WHAT TO WORK ON: Under this line are the records; write out word for word the part that begins at the line containing "DEFINITION. Which instructions" and ends at the line containing "(spec/10, R237, R243, R245, R246, R248;", and no more.

MATERIAL FOR THIS TASK:
BEGIN

-- ==== Sys2Proof/WellFormed.lean ====
section
/-!
DEFINITION. Which instructions of Syntax.lean have a word of their own: the operand codes that the opcode map reserves are refused
(spec/10, R237, R243, R245, R246, R248; spec/11, R289; spec/12, R309), and so is a branch on p0 written as the conditional form, whose word is `br`.
An event is well-formed when the unit it names exists (spec/01, R5).
-/
namespace Sys2Proof

/-- The reply rule of the engine functions with an optional reply: without one the destination is zero (R248). -/
def Instr.replyWf (r : BitVec 1) (d : BitVec 6) : Bool := r == 1#1 || d == 0#6

/-- The index widths of the MEM format: a 64-bit index is not sign-extended (R237). -/
def Instr.indexWf (w : BitVec 2) (g : BitVec 1) : Bool := !(w == 3#2 && g == 1#1)

/-- A port number of R5. -/
def Instr.portWf (p : BitVec 6) : Bool := p.toNat < 36

/-- An instruction is well-formed when its fields hold no reserved code. -/
def Instr.wf : Instr → Bool
  | .nop => true
  | .exit => true
  | .yield => true
  | .sleep _ => true
  | .ret => true
  | .jmpi _ => true
  | .calli _ => true
  | .trap _ => true
  | .tret => true
  | .tattach => true
  | .tdetach => true
  | .ttrap _ => true
  | .tdead _ => true
  | .br _ _ => true
  | .brP _ _ p => p != 0#4
  | .brNp _ _ _ => true
  | .brZ _ _ _ => true
  | .brNz _ _ _ => true
  | .call _ _ => true
  | .rcv _ _ => true
  | .rapent _ _ => true
  | .rdsr _ n => n.toNat < 26
  | .wrsr _ n => n.toNat < 26
  | .sadd _ _ _ => true
  | .ssub _ _ _ => true
  | .smul _ _ _ => true
  | .smulh _ _ _ => true
  | .sand _ _ _ => true
  | .sor _ _ _ => true
  | .sxor _ _ _ => true
  | .sandn _ _ _ => true
  | .sshl _ _ _ => true
  | .sshr _ _ _ => true
  | .sasr _ _ _ => true
  | .srot _ _ _ => true
  | .seq _ _ _ => true
  | .slt _ _ _ => true
  | .sle _ _ _ => true
  | .sne _ _ _ => true
  | .smin _ _ _ => true
  | .smax _ _ _ => true
  | .sdiv _ _ _ => true
  | .srem _ _ _ => true
  | .smov _ _ => true
  | .snot _ _ => true
  | .sneg _ _ => true
  | .sclz _ _ => true
  | .spopc _ _ => true
  | .sbrev _ _ => true
  | .vadd _ _ _ => true
  | .vsub _ _ _ => true
  | .vmul _ _ _ => true
  | .vmulh _ _ _ => true
  | .vand _ _ _ => true
  | .vor _ _ _ => true
  | .vxor _ _ _ => true
  | .vandn _ _ _ => true
  | .vshl _ _ _ => true
  | .vshr _ _ _ => true
  | .vasr _ _ _ => true
  | .vrot _ _ _ => true
  | .vmin _ _ _ => true
  | .vmax _ _ _ => true
  | .vabsd _ _ _ => true
  | .vmadi _ _ _ => true
  | .vcmpEq _ _ _ => true
  | .vcmpLt _ _ _ => true
  | .vcmpLe _ _ _ => true
  | .vcmpNe _ _ _ => true
  | .vmov _ _ => true
  | .vnot _ _ => true
  | .vneg _ _ => true
  | .vabs _ _ => true
  | .vclz _ _ => true
  | .vpopc _ _ => true
  | .vbrev _ _ => true
  | .vfneg _ _ => true
  | .vfabs _ _ => true
  | .vrcp _ _ => true
  | .vrsqrt _ _ => true
  | .vsqrt _ _ => true
  | .vexp2 _ _ => true
  | .vlog2 _ _ => true
  | .vsin _ _ => true
  | .vcos _ _ => true
  | .vtanh _ _ => true
  | .vfadd _ _ _ => true
  | .vfsub _ _ _ => true
  | .vfmul _ _ _ => true
  | .vfmin _ _ _ => true
  | .vfmad _ _ _ => true
  | .vfmac _ _ _ => true
  | .vfnmac _ _ _ => true
  | .vfmax _ _ _ => true
  | .vcvt _ _ _ _ => true
  | .vmxscale _ _ => true
  | .vmxq _ _ _ => true
  | .vmxdq _ _ _ => true
  | .vshflIdx _ _ _ => true
  | .vshflUp _ _ _ => true
  | .vshflDown _ _ _ => true
  | .vshflXor _ _ _ => true
  | .vbcast _ _ k => k.toNat < 64
  | .vs2v _ _ => true
  | .v2s _ _ k => k.toNat < 64
  | .voteAny _ _ => true
  | .voteAll _ _ => true
  | .voteBallot _ _ => true
  | .voteUni _ _ => true
  | .vscanAdd _ _ => true
  | .vscanMin _ _ => true
  | .vscanMax _ _ => true
  | .vscanOr _ _ => true
  | .vreduceAdd _ _ => true
  | .vreduceMin _ _ => true
  | .vreduceMax _ _ => true
  | .vreduceOr _ _ => true
  | .mset _ _ => true
  | .mget _ _ => true
  | .msetx _ => true
  | .mgetx _ => true
  | .pand _ _ _ => true
  | .por _ _ _ => true
  | .pxor _ _ _ => true
  | .pandn _ _ _ => true
  | .reord _ _ => true
  | .ldv _ _ _ w g _ => indexWf w g
  | .gather _ _ _ w g _ => indexWf w g
  | .stv _ _ _ w g _ => indexWf w g
  | .scatter _ _ _ w g _ => indexWf w g
  | .ldc _ _ w g _ => indexWf w g
  | .sld _ _ _ w g _ => indexWf w g
  | .sst _ _ _ w g _ => indexWf w g
  | .lda _ _ _ w g _ => indexWf w g
  | .stl _ _ _ w g _ => indexWf w g
  | .tld _ _ _ => true
  | .tst _ _ _ => true
  | .hbind _ _ => true
  | .hset _ _ => true
  | .hqry _ _ q => q.toNat < 11
  | .pref _ _ _ => true
  | .flush _ _ _ => true
  | .inval _ _ _ => true
  | .pub _ _ _ => true
  | .smap _ _ _ => true
  | .sunmap _ => true
  | .fenceWarp => true
  | .fenceBlk => true
  | .fenceDev => true
  | .fenceGang => true
  | .fenceSys => true
  | .fenceXp => true
  | .atomAdd _ _ _ _ _ => true
  | .atomMin _ _ _ _ _ => true
  | .atomMax _ _ _ _ _ => true
  | .atomAnd _ _ _ _ _ => true
  | .atomOr _ _ _ _ _ => true
  | .atomXor _ _ _ _ _ => true
  | .atomXchg _ _ _ _ _ => true
  | .atomCas _ _ _ _ _ => true
  | .redAdd _ _ _ _ r => (r == 0#2 || r == 2#2)
  | .redMin _ _ _ _ r => (r == 0#2 || r == 2#2)
  | .redMax _ _ _ _ r => (r == 0#2 || r == 2#2)
  | .redAnd _ _ _ _ r => (r == 0#2 || r == 2#2)
  | .redOr _ _ _ _ r => (r == 0#2 || r == 2#2)
  | .redXor _ _ _ _ r => (r == 0#2 || r == 2#2)
  | .barArrive _ _ _ => true
  | .barWait _ _ _ => true
  | .barArriveN _ _ _ => true
  | .rclm _ => true
  | .rrel _ => true
  | .rqry _ => true
  | .rqpool _ => true
  | .qpush _ _ => true
  | .kvxs _ _ _ => true
  | .kvx _ _ _ => true
  | .rld _ _ _ _ => true
  | .rst _ _ _ _ => true
  | .ratom _ _ _ _ => true
  | .rred _ _ _ _ => true
  | .mcst _ _ _ _ => true
  | .mma _ _ _ _ _ _ => true
  | .mmat _ _ _ _ _ _ => true
  | .mmap _ _ _ _ _ _ => true
  | .accz _ => true
  | .accld _ _ _ => true
  | .accst _ _ _ => true
  | .accg _ _ => true
  | .accmax _ _ => true
  | .accexp _ _ => true
  | .accsum _ _ _ => true
  | .cpy _ _ _ => true
  | .gath _ _ _ => true
  | .scat _ _ _ => true
  | .tcpy r d _ _ => replyWf r d
  | .fill _ _ _ => true
  | .tdec _ _ _ => true
  | .encv _ _ _ => true
  | .encc _ _ _ => true
  | .encvp _ _ _ => true
  | .enccp _ _ _ => true
  | .migp _ _ _ => true
  | .migb r d _ _ => replyWf r d
  | .avdec r d _ _ => replyWf r d
  | .cbcast _ _ _ => true
  | .creduce _ _ _ => true
  | .callred _ _ _ => true
  | .cgath _ _ _ => true
  | .tdef _ _ => true
  | .trel r d _ => replyWf r d
  | .trdy r d _ => replyWf r d
  | .tdrn r d _ => replyWf r d
  | .tqry _ _ => true
  | .ctload _ _ => true
  | .ctsave _ _ => true
  | .ctinv _ => true
  | .smovi _ _ => true
  | .movi _ _ => true
  | .loadComplete _ _ => true
  | .storePerformed _ => true
  | .lateFault _ _ => true
  | .impreciseFaultDelivery _ => true
  | .ttrapDeadline _ => true
  | .tdeadDeadline _ => true
  | .sleepEnd _ => true
  | .accordWaitExpire _ => true
  | .wosTimeout _ _ => true
  | .deadlockDetect _ => true
  | .rclmGrant core => core.toNat < 160
  | .matrixAccept _ => true
  | .matrixComplete _ => true
  | .engineStartGrant _ => true
  | .engineGate engine => engine.toNat < 640
  | .engineCompletion _ => true
  | .xlateInval => true
  | .xlateInvalctx => true
  | .xlateSplinter => true
  | .xlateAttrchg => true
  | .xlatePerm => true
  | .xlateRequestEnd => true
  | .queueEnable => true
  | .queueDisable => true
  | .ctxQuery => true
  | .ctxResume => true
  | .ctxStop => true
  | .ckptCfg _ => true
  | .fabCfg _ => true
  | .pwrCfg _ => true
  | .tlmSel _ => true
  | .registerWrite _ _ => true
  | .tailChange _ => true
  | .cardAccept => true
  | .semLineChange _ => true
  | .nodeDispatch => true
  | .priorityAging => true
  | .nodeComplete _ => true
  | .nodeWatchdog _ => true
  | .gangReserve _ => true
  | .gangTimeout _ => true
  | .gangRetry _ => true
  | .contextSwitchOut _ => true
  | .contextRestore _ => true
  | .migrationRequest _ => true
  | .intervalCut => true
  | .undoLogFull => true
  | .heartbeatTick => true
  | .deviceDeclaredDead _ => true
  | .standbySubstitute _ _ _ => true
  | .uncorrectableError _ => true
  | .rebuildDone => true
  | .cut _ => true
  | .cutdone _ _ => true
  | .resume _ => true
  | .vote _ _ _ => true
  | .commit _ => true
  | .abort _ => true
  | .heartbeat _ => true
  | .reserve _ _ _ _ => true
  | .gcommit _ _ => true
  | .grelease _ _ => true
  | .mirror _ _ _ _ => true
  | .mirrorack _ => true
  | .fmwrite _ _ => true
  | .spdm _ _ => true
  | .keyset _ _ _ => true
  | .keyerase _ _ => true
  | .rekey port => portWf port
  | .keyrdy port => portWf port
  | .retire port => portWf port
  | .mctpMessage _ _ _ => true
  | .flit port _ _ _ => portWf port
  | .nak port _ => portWf port
  | .linkDown port => portWf port
  | .linkTrain port _ => portWf port
  | .rldRequest _ _ _ _ _ _ _ _ _ _ => true
  | .rstRequest _ _ _ _ _ _ _ _ _ _ _ => true
  | .ratomRequest _ _ _ _ _ _ _ _ _ _ _ => true
  | .rredRequest _ _ _ _ _ _ _ _ _ _ _ => true
  | .mcstRequest _ _ _ _ _ _ _ _ _ _ _ _ => true
  | .ack _ _ _ => true
  | .rnr _ _ _ _ => true
  | .err _ _ _ _ _ => true
  | .rnrRetry _ => true
  | .dack _ _ => true
  | .readShared _ _ => true
  | .readOwn _ _ => true
  | .readUpdate _ _ _ _ _ => true
  | .writeBack _ _ _ _ => true
  | .invalidate _ _ => true
  | .update _ _ _ _ => true
  | .recall _ _ => true
  | .partialReturn _ _ => true
  | .grant _ _ _ => true
  | .acknowledge _ _ => true
  | .hostMemRead _ _ => true
  | .hostMemWrite _ _ _ => true
  | .hostSnoop _ _ => true
  | .nvmeCompletion _ _ => true
  | .powerGood _ => true
  | .flowLoss => true
  | .throttle _ _ => true
  | .thermalFatal _ => true
  | .gangAcknowledgement _ _ => true
  | .flowSignalAsserted => true
  | .throttleClear _ _ => true

end Sys2Proof
end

END

EXERCISE ANSWER:
DEFINITION. Which instructions of Syntax.lean have a word of their own: the operand codes that the opcode map reserves are refused
(spec/10, R237, R243, R245, R246, R248; spec/11, R289; spec/12, R309), and so is a branch on p0 written as the conditional form, whose word is `br`.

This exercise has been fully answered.